All values to the right of this red bar are thus
in the extreme of the distribution, and our simulation would suggest
that any value greater than or equal to 2 would occur with a frequency
of less than 0.05. Our observation of 9 is thus an unlikely outcome
if our hypothesis were true. Thus, we can reject our hypothesis
at p < 0.05, and conclude that trachypachids and dytiscoids
do not form a clade.
The histogram bars are sometimes drawn in such a way that the
vertical percentile bar is somewhat confusing, especially if the
values are whole numbers (we hope to improve this in future versions).

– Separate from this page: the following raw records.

-- ==== Sys2Proof/Certificates/Slice0/Obligations.lean ====
section
/-! DEFINITION. The statements for the provers, and the terms they are written in. An instruction's statement speaks of `exec`,
which runs on the state after the fetch (its `pc` is the instruction's address plus 2, R16); StepRunsDecodedInstruction
says how a step calls it. Instruction words are written out bit by bit from the encodings of R54 and R56. -/

namespace Sys2Proof.Spec

open Sys2Proof Sys2Proof.Machine

/-- The word decodes to the instruction; with `ADMIT_GK_OPCODES = false` a gated instruction's word is unrecognized. -/
def Encodes (w : Word) (i : Instr) : Prop :=
  decode true w = .instr i ∧ decode false w = if i.isGk then .unrecognized else .instr i

/-- The register file after a result and its flag, as numbers: VF holds the flag even when it is the destination. -/
def FlagResult (s t : State) (x : Reg) (result flag : Nat) : Prop :=
  ∀ r : Reg, (t.readV r).toNat = if r = 15 then flag else if r = x then result else (s.readV r).toNat

/-- A check of the instruction with word `w` raised a fault: the record is taken, the advance of `pc` by the fetch
is discarded, and nothing else changes (R116, R117). -/
def Raised (s t : State) (w : Word) (kind : FaultKind) (detail : Nat) : Prop :=
  t.fault = some { kind := kind, addr := s.pc - 2, word := some w, detail := BitVec.ofNat 16 detail } ∧
  t.result = .faulted { kind := kind, addr := s.pc - 2, word := some w, detail := BitVec.ofNat 16 detail } ∧
  t.pc = s.pc - 2 ∧ OnlyChanges [.pc, .fault, .result] s t

/-- The state is not faulted and its fetch passes the checks of R62 and reads the word `w` (R43). -/
def Fetches (s : State) (w : Word) : Prop :=
  s.fault = none ∧ s.pc.toNat + 1 ≤ 0xFFF ∧
  (s.cfg.fetchAlignment = .strict → s.pc.toNat % 2 = 0) ∧
  (s.readByte s.pc.toNat ++ s.readByte (s.pc.toNat + 1) : Word) = w

/-- The instructions that return a display snapshot (R65). -/
def Draws (i : Instr) : Prop := i = .cls ∨ ∃ x y n, i = .drw x y n

/-- The sprite bit that `DRW Vx, Vy, n` puts on pixel (r, c): rows and columns count from the start position
(Vx mod 64, Vy mod 32), bit 7 of a sprite byte leftmost; CLIP drops what falls off the edge, WRAP carries it round
(R103, R104). -/
def spriteBit (s : State) (x y : Reg) (n : Fin 16) (r : Fin 32) (c : Fin 64) : Bool :=
  let x0 := (s.readV x).toNat % 64
  let y0 := (s.readV y).toNat % 32
  match s.cfg.spriteEdge with
  | .clip =>
    decide (y0 ≤ r.val ∧ r.val < y0 + n.val ∧ x0 ≤ c.val ∧ c.val < x0 + 8) &&
      (s.readByte (s.i.toNat + (r.val - y0))).getLsbD (7 - (c.val - x0))
  | .wrap =>
    let dr := (r.val + 32 - y0) % 32
    let dc := (c.val + 64 - x0) % 64
    decide (dr < n.val ∧ dc < 8) && (s.readByte (s.i.toNat + dr)).getLsbD (7 - dc)

/-- The font of R40, byte by byte, digit 0 first. -/
def fontBytes : List Byte :=
  [0xF0, 0x90, 0x90, 0x90, 0xF0] ++ [0x20, 0x60, 0x20, 0x20, 0x70] ++
  [0xF0, 0x10, 0xF0, 0x80, 0xF0] ++ [0xF0, 0x10, 0xF0, 0x10, 0xF0] ++
  [0x90, 0x90, 0xF0, 0x10, 0x10] ++ [0xF0, 0x80, 0xF0, 0x10, 0xF0] ++
  [0xF0, 0x80, 0xF0, 0x90, 0xF0] ++ [0xF0, 0x10, 0x20, 0x40, 0x40] ++
  [0xF0, 0x90, 0xF0, 0x90, 0xF0] ++ [0xF0, 0x90, 0xF0, 0x10, 0xF0] ++
  [0xF0, 0x90, 0xF0, 0x90, 0x90] ++ [0xE0, 0x90, 0xE0, 0x90, 0xE0] ++
  [0xF0, 0x80, 0x80, 0x80, 0xF0] ++ [0xE0, 0x90, 0x90, 0x90, 0xE0] ++
  [0xF0, 0x80, 0xF0, 0x80, 0xF0] ++ [0xF0, 0x80, 0xF0, 0x80, 0x80]

end Sys2Proof.Spec

open Sys2Proof Sys2Proof.Machine Sys2Proof.Spec

/-! ### Encoding -/

/-- Words written out from the encoding column of the opcode table, at least one of each family, decode to the
instructions they stand for. -/
def Obligations.WordsFromTheTableDecode : Prop :=
  Encodes 0b0000000000000000#16 .nop ∧
  Encodes 0b0000000011100000#16 .cls ∧
  Encodes 0b0000000011101110#16 .ret ∧
  Encodes 0b0010001100000000#16 (.call 0x300#12) ∧
  Encodes 0b0101000100100000#16 (.seReg 1 2) ∧
  Encodes 0b0111001100000101#16 (.addImm 3 5#8) ∧
  Encodes 0b1000000100100111#16 (.subn 1 2) ∧
  Encodes 0b1010001100000000#16 (.ldI 0x300#12) ∧
  Encodes 0b1101000000010101#16 (.drw 0 1 5) ∧
  Encodes 0b1110010110011110#16 (.skp 5) ∧
  Encodes 0b1111001100001010#16 (.ldVxK 3) ∧
  Encodes 0b1111001001100101#16 (.ldVxMem 2)

/-- Decoding the word of any well-formed instruction gives the instruction back, every operand at every value. -/
def Obligations.DecodeOfEncode : Prop :=
  ∀ (admitGk : Bool) (i : Instr), i.wellFormed admitGk = true → decode admitGk (encode i) = .instr i

/-- Every word that decodes is the word of its instruction: no two words mean one instruction, so the word of a fault
record raised by an instruction is the fetched word. Derived: this is what log entry 4 rests on. -/
def Obligations.EncodeOfDecode : Prop :=
  ∀ (admitGk : Bool) (w : Word) (i : Instr), decode admitGk w = .instr i →
    encode i = w ∧ i.wellFormed admitGk = true

/-- R57: the unrecognized words, exhaustively, by the fields of R52 as numbers; and executing one is the fatal
decode fault, with the word as the detail. -/
def Obligations.UnrecognizedWordsExactly : Prop :=
  (∀ (admitGk : Bool) (w : Word), decode admitGk w = .unrecognized ↔
    (let op := w.toNat / 4096
     let n := w.toNat % 16
     let kk := w.toNat % 256
     let nnn := w.toNat % 4096
     (op = 0 ∧ nnn ≠ 0x000 ∧ nnn ≠ 0x0E0 ∧ nnn ≠ 0x0EE) ∨
     (op = 5 ∧ n ≠ 0) ∨
     (op = 8 ∧ (n = 8 ∨ n = 9 ∨ n = 0xA ∨ n = 0xB ∨ n = 0xC ∨ n = 0xD ∨ n = 0xF)) ∨
     (op = 9 ∧ n ≠ 0) ∨
     (op = 0xE ∧ kk ≠ 0x9E ∧ kk ≠ 0xA1) ∨
     (op = 0xF ∧ kk ≠ 0x07 ∧ kk ≠ 0x0A ∧ kk ≠ 0x15 ∧ kk ≠ 0x18 ∧ kk ≠ 0x1E ∧ kk ≠ 0x29 ∧ kk ≠ 0x33 ∧
       kk ≠ 0x55 ∧ kk ≠ 0x65) ∨
     (admitGk = false ∧ ((op = 5 ∧ n = 0) ∨ (op = 8 ∧ n = 0) ∨ (op = 8 ∧ n = 7) ∨ (op = 9 ∧ n = 0) ∨
       op = 0xB ∨ op = 0xC ∨ (op = 0xF ∧ kk = 0x0A))))) ∧
  (∀ (s : State) (w : Word), Fetches s.beginStep w → decode s.cfg.admitGk w = .unrecognized →
    ∃ t, step s = .next t ∧
      t.fault = some { kind := .unrecognizedInstruction, addr := s.pc, word := some w, detail := w } ∧
      t.result = .faulted { kind := .unrecognizedInstruction, addr := s.pc, word := some w, detail := w } ∧
      OnlyChanges [.fault, .result] s.beginStep t)

/-- R59: the gate. With the default `ADMIT_GK_OPCODES = true` the seven gated rows decode; with false they are
unrecognized, and no other word is affected. -/
def Obligations.GkGateRemovesSevenRows : Prop :=
  Config.default.admitGk = true ∧
  (∀ i : Instr, i.isGk = true ↔
    (∃ x y, i = .seReg x y) ∨ (∃ x y, i = .ldReg x y) ∨ (∃ x y, i = .subn x y) ∨ (∃ x y, i = .sneReg x y) ∨
    (∃ nnn, i = .jpV0 nnn) ∨ (∃ x kk, i = .rnd x kk) ∨ (∃ x, i = .ldVxK x)) ∧
  (∀ i : Instr, decode true (encode i) = .instr i) ∧
  (∀ (w : Word) (i : Instr), decode true w = .instr i →
    decode false w = if i.isGk then .unrecognized else .instr i) ∧
  (∀ w : Word, decode true w = .unrecognized → decode false w = .unrecognized)

/-- Derived (R56 marks the sentence as derived): no two rows of the opcode table match one word, the table has 35
rows, and the decoder reads exactly the row that matches and that the gate admits. -/
def Obligations.DecoderFollowsTheTable : Prop :=
  opcodeTable.length = 35 ∧
  (∀ r₁ ∈ opcodeTable, ∀ r₂ ∈ opcodeTable, ∀ w : Word, r₁.matches w = true → r₂.matches w = true → r₁ = r₂) ∧
  (∀ (admitGk : Bool) (w : Word) (i : Instr), decode admitGk w = .instr i →
    i.row ∈ opcodeTable ∧ i.row.matches w = true ∧ (admitGk || !i.row.gk) = true) ∧
  (∀ (admitGk : Bool) (w : Word), ∀ r ∈ opcodeTable, r.matches w = true → (admitGk || !r.gk) = true →
    ∃ i, decode admitGk w = .instr i ∧ i.row = r)

/-! ### The step -/

/-- A step runs the decoded instruction: when the two bytes at `pc`, big-endian, decode to `i`, the step is `exec i` on the
state whose `pc` has advanced by 2 and whose result is "no update". `beginStep` is what the host brings
(HostInputBeforeStep). -/
def Obligations.StepRunsDecodedInstruction : Prop :=
  ∀ (s : State) (w : Word) (i : Instr), Fetches s.beginStep w → decode s.cfg.admitGk w = .instr i →
    step s = exec i { s.beginStep with pc := s.pc + 2, result := .noUpdate }

/-- Before its cycle a step takes the host's next input: its ticks come first, its keys and draw are those of this
step; an input that is not scheduled is a free value, different for every draw count. Model's choice, log entry 2. -/
def Obligations.HostInputBeforeStep : Prop :=
  ∀ s : State,
    (∀ inp rest, s.schedule = inp :: rest →
      s.nextInput = inp ∧ s.beginStep.schedule = rest ∧ s.beginStep.draws = s.draws) ∧
    (s.schedule = [] →
      s.nextInput = { ticks := Config.freeTicks s.draws, keys := Config.freeKeys s.draws, rnd := Config.freeRnd s.draws } ∧
      s.beginStep.schedule = [] ∧ s.beginStep.draws = s.draws + 1) ∧
    s.beginStep.keys = s.nextInput.keys ∧ s.beginStep.rnd = s.nextInput.rnd ∧ s.beginStep.lifecycle = .running ∧
    (s.fault = none →
      s.beginStep.dt.toNat = s.dt.toNat - s.nextInput.ticks ∧ s.beginStep.st.toNat = s.st.toNat - s.nextInput.ticks) ∧
    (s.fault ≠ none → s.beginStep.dt = s.dt ∧ s.beginStep.st = s.st) ∧
    OnlyChanges [.dt, .st, .ports] s s.beginStep

/-- R25, R26: keys, draw and the display-changed indication are not retained: whatever a state holds of the last
step's, the next step is the same. -/
def Obligations.StepInputsAndResultNotRetained : Prop :=
  ∀ (s : State) (keys : Keys) (rnd : Byte) (result : StepResult),
    step { s with keys := keys, rnd := rnd, result := result } = step s

/-- R62: the fetch checks in their order, each with its record and nothing else changed; and where both pass, no step
raises either fault. -/
def Obligations.FetchChecksInOrder : Prop :=
  ∀ s : State, s.fault = none →
    (0xFFF < s.pc.toNat + 1 →
      ∃ t, step s = .next t ∧
        t.fault = some { kind := .fetchOutOfBounds, addr := s.pc, word := none, detail := s.pc } ∧
        OnlyChanges [.fault, .result] s.beginStep t) ∧
    (s.pc.toNat + 1 ≤ 0xFFF → s.cfg.fetchAlignment = .strict → s.pc.toNat % 2 = 1 →
      ∃ t, step s = .next t ∧
        t.fault = some { kind := .misalignedFetch, addr := s.pc, word := none, detail := s.pc } ∧
        OnlyChanges [.fault, .result] s.beginStep t) ∧
    (s.pc.toNat + 1 ≤ 0xFFF → (s.cfg.fetchAlignment = .strict → s.pc.toNat % 2 = 0) →
      ∀ t r, step s = .next t → t.fault = some r → r.kind ≠ .fetchOutOfBounds ∧ r.kind ≠ .misalignedFetch)

/-- R66: a faulted core is absorbing: a step returns the same record and changes no state (only the model's ports and
the returned result), and a tick changes nothing. -/
def Obligations.FaultedCoreAbsorbs : Prop :=
  ∀ (s : State) (r : FaultRecord), s.fault = some r →
    s.tickTimers = s ∧
    ∃ t, step s = .next t ∧ t.fault = some r ∧ t.result = .faulted r ∧ OnlyChanges [.result, .ports] s t

/-- R117: a step that faults writes nothing but the fault record: from the state the step began in (after the host's
ticks, which are operations of their own), only the fault state and the returned result differ; and the core is then
absorbing. -/
def Obligations.FaultsArePrecise : Prop :=
  ∀ (s t : State), s.fault = none → step s = .next t → t.fault ≠ none →
    OnlyChanges [.fault, .result] s.beginStep t ∧
    ∃ u, step t = .next u ∧ u.fault = t.fault ∧ OnlyChanges [.result, .ports] t u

For this reason, you might want to know the exact values of the
percentile boundaries. This information can can be gathered by
looking at the text view for the histogram. Toward the bottom
of the text view in the above example is the following:

The percentile bar shown will be that that is closest
to that requested, but not over it. Thus, if you requested a percentile
of 0.05, and if a percentile bar might be placed at 0.043 (left,
below), but moving it one increment higher would include enough
values to increase the percentile to 0.051 (right, below), then
the percentile bar shown will be 0.043.
Other analyses that Mesquite can do
The examples given about used the
Genesis package in Mesquite to simulate the evolution of characters
under a specified model of DNA evolution, and up the branches of
the current tree on the screen. Many more sorts of analyses can
be done, using different sources of characters other than simulated
DNA data, different sources of trees other than the current tree
on the screen, and different calculations by other programs.
Some of the different sources of character matrices
include:
- Simulators that evolve data other than DNA data, including
continuously valued data.
- Random modifications of existing matrices, including by non-parametric
resampling (as used in classic bootstrap methods), random reshuffling
of data, and jackknifing.
Some of the different sources of trees include:
- Simulations using markovian models of speciation
- Coalescence simulations of gene trees
- Modifications of an existing tree by random modification of
branch lengths
- Modifications of an existing tree by randomly pruning a fraction
of the taxa or by randomly adding taxa
- Randomly sampled trees among all possible trees
- Trees generated by randomly reshuffling taxa at their tips
References
Shull, V., A.P. Vogler, M.D. Baker, D.R. Maddison, and P.M. Hammond.
2001. Sequence alignment of 18S ribosomal RNA and the basal relationships
of adephagan beetles: Evidence for monophyly of aquatic families
and the placement of Trachypachidae. Systematic Biology, 50:945-969.